Coronaviruses are described as a large family of enveloped RNA viruses with a single positive strand. They are capable of infecting humans and many animal species. Based on their pathogenicity, human coronaviruses can be categorized into many types.
Highly pathogenic types include severe acute respiratory syndrome coronavirus (SARS-CoV), middle east respiratory syndrome coronavirus (MERS-CoV), and the new severe acute respiratory syndrome coronavirus 2 (SARS-CoV-2) [1]. SARS-CoV-2 has led to the severest pandemic of this century with coronavirus disease 2019 (COVID-19). With the world’s second year of the coronavirus pandemic, governments are still struggling to immunize their populations to the herald immunity levels.

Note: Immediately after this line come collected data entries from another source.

-- ==== Sys2Proof/Tests/Slice0.lean ====
section
/-! SUPPORT. Tests on fixed values, taken from the spec's encodings and from its vectors T14 to T96 (spec 95), and for every statement
with hypotheses a witness that meets them. -/

open Sys2Proof Sys2Proof.Machine Sys2Proof.Safety

/-- The next state of an outcome, if it is one. -/
def Sys2Proof.Tests.after (o : Host.Outcome State Fault Refusal) : Option State :=
  match o with
  | .next t => some t
  | .fault _ => none
  | .refused _ => none

namespace Sys2Proof.Tests

/-- Reset, with the transport resolved to USB. -/
def onUsb : State := { State.reset with iface := .usb }

/-- Reset, with the transport resolved to Bluetooth. -/
def onBt : State := { State.reset with iface := .bt }

/-- The registers of the spec's example S6: light 10, heavy 200, colour 0, 255, 128. -/
def s6 (i : Iface) : State := { State.reset with iface := i, rumble := ⟨10, 200⟩, lightbar := ⟨0, 255, 128⟩ }

/-- The view of vector T40 (95, 2.5). -/
def t40 : List Byte :=
  [0x00, 0xFF, 0x80, 0xC0, 0x85, 0x41, 0xFE, 0x80, 0xFF, 0xDE, 0xAD, 0xBE, 0xEF, 0x34, 0x12, 0xFF, 0xFF, 0x00, 0x80, 0xFF, 0xFF] ++
  [0x00, 0x80, 0xFF, 0x7F, 0x11, 0x22, 0x33, 0x44, 0xFB, 0x55, 0x66, 0x77, 0x88, 0x05, 0x34, 0xA2, 0x5B, 0x85, 0x34, 0xA2, 0x5B]

/-- Program P1 before its third line: T40 in RX, the timestamp driven, the blue component set. -/
def beforeT40 : State :=
  { State.reset with rx := Memory.cells 0 (t40 ++ List.replicate 21 0), tsIn := 1000, lightbar := ⟨0, 0, 64⟩ }

/-- `beforeT40`, and the host presents the first report. -/
def t40Presented : State := { beforeT40 with input := [.present 0x020001003F 1000] }

/-! ### Well-formedness -/

theorem test_wf_refuses_a_length_over_16_bits : (Instr.detect 65536 .disc).wf = false := by decide
theorem test_wf_accepts_the_longest_length : (Instr.detect 65535 .bt).wf = true := by decide

/-! ### Words, one of each operation: the bits of 30 R72 to R74 and of the opcode table -/

theorem test_word_nop : decode (.cmd 0x00DEADBEEF) = .ok (.nop 0xDEADBEEF) := by decide
theorem test_word_rst : decode (.cmd 0x0100000000) = .ok (.rst 0) := by decide
theorem test_word_rxr : decode (.cmd 0x020011004E) = .ok (.rxr 78 17) := by decide
theorem test_word_srl : decode (.cmd 0x10FFFFFFFB) = .ok (.srl (-5)) := by decide
theorem test_word_srh : decode (.cmd 0x11000000C8) = .ok (.srh 200) := by decide
theorem test_word_slr : decode (.cmd 0x1200000000) = .ok (.slr 0) := by decide
theorem test_word_slg : decode (.cmd 0x13000000FF) = .ok (.slg 255) := by decide
theorem test_word_slb : decode (.cmd 0x1400000040) = .ok (.slb 64) := by decide
theorem test_word_enc : decode (.cmd 0x2000000000) = .ok (.enc 0) := by decide
theorem test_word_decode : decode (.call .decode t40) = .ok (.decode t40) := by decide
/-- `llllllllllllllllcc` with length 63 and `IFACE` = 2: 0b11111110. -/
theorem test_word_detect : decode (.call .detect [0b11111110, 0, 0]) = .ok (.detect 63 .bt) := by decide
theorem test_word_norm_stick : decode (.call .normStick [0x81]) = .ok (.normStick 0x81) := by decide
theorem test_word_norm_trig : decode (.call .normTrig [0x33]) = .ok (.normTrig 0x33) := by decide
/-- `Cnnnn` with the charging flag and nibble 11. -/
theorem test_word_batt : decode (.call .batt [0b00011011]) = .ok (.batt 11 true) := by decide
theorem test_word_slot : decode (.call .slot [0x05, 0x34, 0xA2, 0x5B]) = .ok (.slot 0x05 0x34 0xA2 0x5B) := by decide
theorem test_word_clamp8 : decode (.call .clamp8 [0xE7, 0x03, 0x00, 0x00]) = .ok (.clamp8 999) := by decide
theorem test_word_send : decode (.call .send []) = .ok .send := by decide
theorem test_word_encode_usb : decode (.call .encodeUsb []) = .ok .encodeUsb := by decide
theorem test_word_encode_bt : decode (.call .encodeBt []) = .ok .encodeBt := by decide
theorem test_word_crc32 : decode (.call .crc32 [0xA2, 0x11]) = .ok (.crc32 [0xA2, 0x11]) := by decide
/-- T91 and T95. -/
theorem test_words_illegal :
    decode (.cmd 0x0201000040) = .error (.rxrHighByte 1) ∧ decode (.cmd 0x0300000000) = .error (.unknownOp 3) ∧
    decode (.cmd 0x1500000000) = .error (.unknownOp 0x15) ∧ decode (.cmd 0x3000000000) = .error (.unknownOp 0x30) ∧
    decode (.cmd 0xFFFFFFFFFF) = .error (.unknownOp 0xFF) := by decide
theorem test_words_of_the_table :
    decodeTableWord 40 0x020001003F = some (.rxr 63 1) ∧ decodeTableWord 8 0x81 = some (.normStick 0x81) ∧
    decodeTableWord 18 254 = some (.detect 63 .bt) ∧ decodeTableWord 32 0x5BA23405 = some (.slot 0x05 0x34 0xA2 0x5B) := by
  decide

/-! ### One step of each operation -/

theorem test_nop_keeps_a_register : (after (exec (.nop 5) (s6 .usb))).map (·.rumble) = some ⟨10, 200⟩ := by decide
/-- T96. -/
theorem test_rst_clears : (after (exec (.rst 0) (s6 .usb))).map (fun t => (t.iface, t.lightbar)) = some (.disc, ⟨0, 0, 0⟩) := by
  decide
/-- The register dump of 95, 2.5. -/
theorem test_rxr_t40_dump :
    (after (step t40Presented)).map (fun t => (List.range 64).map fun a => (t.regByte (BitVec.ofNat 6 a)).toNat) = some (
      [0x01, 0x64, 0x01, 0x01, 0x80, 0x7F, 0x00, 0x40, 0x80, 0xFF, 0x34, 0x12, 0xFF, 0xFF, 0x00, 0x80] ++
      [0xFF, 0xFF, 0x00, 0x80, 0xFF, 0x7F, 0xC1, 0x41, 0x02, 0x00, 0x05, 0x00, 0x34, 0x02, 0xBA, 0x05] ++
      [0x00, 0x00, 0x00, 0x00, 0x00, 0x00, 0x00, 0x00, 0xE8, 0x03, 0x00, 0x00, 0x00, 0x00, 0x00, 0x00] ++
      [0x00, 0x00, 0x00, 0x00, 0x40, 0x00, 0x00, 0x00, 0x00, 0x00, 0x00, 0x00, 0x00, 0x00, 0x00, 0x00]) := by decide +kernel
/-- Program P2, third report: 43 bytes on Bluetooth. -/
theorem test_rxr_short_on_bluetooth :
    (after (exec (.rxr 43 17) onBt)).bind (fun t => t.rsp.map Response.word) = some 0x00000002 := by decide
/-- T64 and T70. -/
theorem test_srl_clamps :
    (after (exec (.srl (-5)) (s6 .usb))).map (·.rumble.light) = some 0 ∧
    (after (exec (.srl 999) (s6 .usb))).map (·.rumble.light) = some 255 := by decide +kernel
/-- T73. -/
theorem test_srh_before_resolution :
    (after (exec (.srh 999) State.reset)).map (fun t => (t.rumble.heavy, t.rsp.map Response.word)) = some (255, some 1) := by decide
/-- T72. -/
theorem test_slr_300 : (after (exec (.slr 300) onUsb)).bind (fun t => t.rsp) =
    some ⟨.ok, some (.tx 0x05 1 [0xF3, 0, 0, 0, 0, 0xFF, 0, 0, 0, 0, 0, 0, 0, 0, 0])⟩ := by decide +kernel
/-- T72. -/
theorem test_slg_255 : (after (exec (.slg 255) onUsb)).bind (fun t => t.rsp) =
    some ⟨.ok, some (.tx 0x05 1 [0xF3, 0, 0, 0, 0, 0, 0xFF, 0, 0, 0, 0, 0, 0, 0, 0])⟩ := by decide +kernel
/-- T72. -/
theorem test_slb_64 : (after (exec (.slb 64) onUsb)).bind (fun t => t.rsp) =
    some ⟨.ok, some (.tx 0x05 1 [0xF3, 0, 0, 0, 0, 0, 0, 0x40, 0, 0, 0, 0, 0, 0, 0])⟩ := by decide +kernel
/-- T74, and the response word of T76. -/
theorem test_enc_response_words :
    (after (exec (.enc 0) State.reset)).bind (fun t => t.rsp.map Response.word) = some 0x00000001 ∧
    (after (exec (.enc 0) (s6 .usb))).bind (fun t => t.rsp.map Response.word) = some 0x010F0504 := by decide +kernel
/-- T43: 42 bytes of FF. -/
theorem test_decode_all_ones : (after (exec (.decode (List.replicate 42 0xFF)) onUsb)).map (fun t =>
    (t.ctl.stick, t.ctl.accel, t.ctl.btn, t.ctl.battery, t.ctl.touchN)) =
    some (#v[127, 127, 127, 127], #v[-1, -1, -1], 0x3FF0F, 136, 0) := by decide +kernel
/-- T44: 42 bytes of 00. -/
theorem test_decode_all_zeros : (after (exec (.decode (List.replicate 42 0x00)) onUsb)).map (fun t =>
    (t.ctl.stick, t.ctl.btn, t.ctl.battery, t.ctl.touchN)) = some (#v[-128, -128, -128, -128], 0x10, 0, 2) := by decide +kernel
theorem test_detect_78 : (after (exec (.detect 78 .disc) State.reset)).map (·.ret) = some (.detect .bt true) := by decide
/-- T14 and T22. -/
theorem test_norm_stick_ends :
    (after (exec (.normStick 0x00) State.reset)).map (·.ret) = some (.byte 0x80) ∧
    (after (exec (.normStick 0xFF) State.reset)).map (·.ret) = some (.byte 0x7F) := by decide
/-- T23 and T24: dead zones 13 and 128. -/
theorem test_norm_stick_dead_zone :
    [114, 115, 116, 140, 141, 255].map (normStick { hw with stickDz := 13 }) = [-14, -13, 0, 0, 13, 127] ∧
    [0, 1, 255].map (normStick { hw with stickDz := 128 }) = [-128, 0, 0] := by decide
theorem test_norm_trig_51 : (after (exec (.normTrig 0x33) State.reset)).map (·.ret) = some (.byte 51) := by decide
/-- T26: dead zone 26. -/
theorem test_norm_trig_dead_zone : [0, 25, 26, 27, 128, 255].map (normTrig { hw with trigDz := 26 }) = [26, 26, 26, 27, 128, 255] := by
  decide
/-- T53. -/
theorem test_batt_ends :
    (after (exec (.batt 15 true) State.reset)).map (·.ret) = some (.byte 136) ∧
    (after (exec (.batt 5 false) State.reset)).map (·.ret) = some (.byte 62) := by decide
/-- T54 and T55. -/
theorem test_slot_t54 :
    (after (exec (.slot 0x05 0x34 0xA2 0x5B) State.reset)).map (·.ret) = some (.slot (some ⟨5, 564, 1466⟩)) ∧
    (after (exec (.slot 0x85 0x34 0xA2 0x5B) State.reset)).map (·.ret) = some (.slot none) := by decide
/-- T63 and T69. -/
theorem test_clamp8_ends :
    (after (exec (.clamp8 0x80000000) State.reset)).map (·.ret) = some (.byte 0) ∧
    (after (exec (.clamp8 256) State.reset)).map (·.ret) = some (.byte 255) := by decide
/-- T76. -/
theorem test_send_s6 : (after (exec .send (s6 .usb))).bind (fun t => t.rsp) =
    some ⟨.ok, some (.tx 0x05 1 [0xF3, 0, 0, 0x0A, 0xC8, 0, 0xFF, 0x80, 0, 0, 0, 0, 0, 0, 0])⟩ := by decide +kernel
/-- T76: light before heavy, at offsets 4 and 5. -/
theorem test_encode_usb_s6 : (after (exec .encodeUsb (s6 .bt))).map (fun t => (List.range 16).map t.txByte) =
    some [0x05, 0xF3, 0, 0, 0x0A, 0xC8, 0, 0xFF, 0x80, 0, 0, 0, 0, 0, 0, 0] := by decide +kernel
/-- T80: the named bytes of the frame `ENCODE_BT` leaves in TX. -/
theorem test_encode_bt_s6 : (after (exec .encodeBt (s6 .usb))).map (fun t => (List.range 12).map t.txByte) =
    some [0xA2, 0x11, 0x80, 0, 0xFF, 0, 0, 0x0A, 0xC8, 0, 0xFF, 0x80] := by decide +kernel
/-- T80: the checksum of the 75 bytes, cut into four parts. -/
theorem test_checksum_s6 : crc32 hw (frameBtHead hw ⟨10, 200⟩ ⟨0, 255, 128⟩) = 0xE6410B76 := by
  have h0 : frameBtHead hw ⟨10, 200⟩ ⟨0, 255, 128⟩ = [0xA2, 0x11, 0x80, 0, 0xFF, 0, 0, 0x0A, 0xC8, 0, 0xFF, 0x80] ++
      (List.replicate 21 0 ++ (List.replicate 21 0 ++ List.replicate 21 0)) := by decide +kernel
  have h1 : [0xA2, 0x11, 0x80, 0, 0xFF, 0, 0, 0x0A, 0xC8, 0, 0xFF, 0x80].foldl (crcByte hw) hw.crcInit = 0x3804A7E1 := by
    decide +kernel
  have h2 : (List.replicate 21 0).foldl (crcByte hw) 0x3804A7E1 = 0xD3D58766 := by decide +kernel
  have h3 : (List.replicate 21 0).foldl (crcByte hw) 0xD3D58766 = 0x35B31E03 := by decide +kernel
  have h4 : (List.replicate 21 0).foldl (crcByte hw) 0x35B31E03 = 0x19BEF489 := by decide +kernel
  rw [crc32, h0, List.foldl_append, List.foldl_append, List.foldl_append, h1, h2, h3, h4]
  decide
/-- T80: the trailer in both orders. -/
theorem test_trailer_s6 : trailer hw 0xE6410B76 = [0x76, 0x0B, 0x41, 0xE6] ∧
    trailer { hw with btCrcLsbFirst := false } 0xE6410B76 = [0xE6, 0x41, 0x0B, 0x76] := by decide +kernel
/-- T86. -/
theorem test_crc32_check_value : (after (exec (.crc32 [0x31, 0x32, 0x33, 0x34, 0x35, 0x36, 0x37, 0x38, 0x39]) State.reset)).map (·.ret) =
    some (.crc 0xCBF43926) := by decide +kernel
/-- The very next step runs the operation, presented or called. -/
theorem test_with_fetch_word_runs : (after (step ((s6 .usb).withFetchWord 40 0x0100000000))).map (·.iface) = some .disc ∧
    (after (step ((s6 .usb).withFetchWord 18 254))).map (fun t => (t.ret, t.call)) = some (.detect .bt false, none) := by decide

On 5 November 2021, the total confirmed cases reached about 248,467,363, with 5,027,128 deaths due to COVID-19 worldwide [2]. Originally recognized as a respiratory disease, COVID-19 interacts with the cardiovascular system and causes damage to the heart muscle, and results in cardiac and endothelial dysfunction principally via the angiotensin-converting enzyme 2 (ACE2) receptor [3]. Cell entry receptors are certainly the key factors that determine the tropism and influence the severity of infection of a specific virus. Likewise, a high incidence of viral mutations can enable these viruses to alter their specificity or binding affinity to a specific receptor [4]. ACE2 was originally identified in 2000 as a counterpart of the ACE receptor. Situated on the X chromosome and accurately mapping to chromosomal location Xp22, comprises 18 exons and 20 introns, generating 6 variants by alternative splicing [5,6].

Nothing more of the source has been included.